In Example 2.1, we check the results of calling reverse by using the assert macro from the cassert header (which corresponds to the C header assert.h). This macro takes a Boolean-valued expression as its single argument and does nothing if that expression evaluates to true, but it prints an informative message and terminates the program if the expression evaluates to false. In the first use of assert, the argument is string1 == "niawt kram", in which the == operator defined on string is used to compare two string objects character by character. One string involved in the comparison is string1 and the second is the result of a compiler-inserted call of the string constructor that takes "niawt kram" and constructs a string object.

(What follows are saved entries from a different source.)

-- ==== Sys2Proof/Laws/PerInstr.lean ====
section
/-! SUPPORT. The per-instruction laws over syntax: how long each instruction's encoding is (30_encoding.md R258, R260, R275).
One lemma per constructor of `Instr`. -/

namespace Sys2Proof.Laws.Coding

open Sys2Proof

/-- An encoding has a byte at least; a Z80 instruction has at most four (R260), a 68000 instruction one to five words (R275). -/
def Statement (i : Instr) : Prop :=
  1 ≤ (encode i).length ∧
    match i.cpu with
    | .z80 => (encode i).length ≤ 4
    | .m68k => (encode i).length ≤ 10 ∧ (encode i).length % 2 = 0

/-- A Z80 instruction of `k` bytes. -/
theorem of_z80 {i : Instr} (k : Nat) (hc : i.cpu = .z80) (hl : (encode i).length = k)
    (h : (Nat.ble 1 k && Nat.ble k 4) = true) : Statement i := by
  simp only [Bool.and_eq_true, Nat.ble_eq] at h
  simp only [Statement, hc, hl]
  exact h

theorem bytesOf_length (ws : List Word) : (bytesOf ws).length = 2 * ws.length := by
  induction ws with
  | nil => rfl
  | cons w ws ih => simp [bytesOf, ih]; omega

theorem words_length (sz : Size) (e : Ea) : (e.words sz).length ≤ 2 := by
  cases e <;> cases sz <;> simp [Ea.words, immWords]

theorem immWords_length (sz : Size) (v : Long) : (immWords sz v).length ≤ 2 := by
  cases sz <;> simp [immWords]

/-- A 68000 encoding of an operation word and at most four more. -/
theorem opWith_length (n : Nat) (ws : List Word) (h : ws.length ≤ 4) :
    1 ≤ (opWith n ws).length ∧ (opWith n ws).length ≤ 10 ∧ (opWith n ws).length % 2 = 0 := by
  simp only [opWith, bytesOf_length, List.length_cons]
  omega

theorem opOnly_length (n : Nat) : 1 ≤ (opOnly n).length ∧ (opOnly n).length ≤ 10 ∧ (opOnly n).length % 2 = 0 :=
  opWith_length n [] (by decide)

theorem opEa_length (n : Nat) (sz : Size) (e : Ea) :
    1 ≤ (opEa n sz e).length ∧ (opEa n sz e).length ≤ 10 ∧ (opEa n sz e).length % 2 = 0 :=
  opWith_length _ _ (by have := words_length sz e; omega)

theorem opImmEa_length (n : Nat) (sz : Size) (v : Long) (e : Ea) :
    1 ≤ (opImmEa n sz v e).length ∧ (opImmEa n sz v e).length ≤ 10 ∧ (opImmEa n sz v e).length % 2 = 0 :=
  opWith_length _ _ (by
    have := words_length sz e
    have := immWords_length sz v
    simp only [List.length_append]
    omega)

theorem opBitEa_length (n : Nat) (b : Byte) (e : Ea) :
    1 ≤ (opBitEa n b e).length ∧ (opBitEa n b e).length ≤ 10 ∧ (opBitEa n b e).length % 2 = 0 :=
  opWith_length _ _ (by have := words_length .b e; simp only [List.length_cons]; omega)

theorem maskEa_length (n : Nat) (m : Word) (sz : Size) (e : Ea) :
    1 ≤ (opWith n (m :: e.words sz)).length ∧ (opWith n (m :: e.words sz)).length ≤ 10 ∧
      (opWith n (m :: e.words sz)).length % 2 = 0 :=
  opWith_length _ _ (by have := words_length sz e; simp only [List.length_cons]; omega)

theorem opMove_length (n : Nat) (sz : Size) (s d : Ea) :
    1 ≤ (opMove n sz s d).length ∧ (opMove n sz s d).length ≤ 10 ∧ (opMove n sz s d).length % 2 = 0 :=
  opWith_length _ _ (by
    have := words_length sz s
    have := words_length sz d
    simp only [List.length_append]
    omega)

theorem opBranch_length (n : Nat) (d : BrDisp) :
    1 ≤ (opBranch n d).length ∧ (opBranch n d).length ≤ 10 ∧ (opBranch n d).length % 2 = 0 := by
  cases d with
  | short d => exact opOnly_length _
  | word d => exact opWith_length _ _ (by simp)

In the second assert call the argument is string(array1) == "niawt kram", in which we use the aforementioned string constructor on the character array array1 so that the string == operator is used. Note that if we had written array1 == "niawt kram", the == operator would have had the wrong meaning. (It would check equality of pointers, not the string values to which they point.)

In many of the example programs in Part I we use the assert macro in a similar way to show the results we expect from algorithm or data structure operations.

In the second call of reverse we pass pointers to the beginning and end of the character array array1. Note that &array1[N1] is actually the address of the location one position past where the last character is stored. The convention with every STL algorithm is that whenever two iterators first and last are passed to the algorithm, they are expected to define the location at which to start traversing a sequence (first) and a location at which to stop traversing (last)—without attempting to process the element at which last points....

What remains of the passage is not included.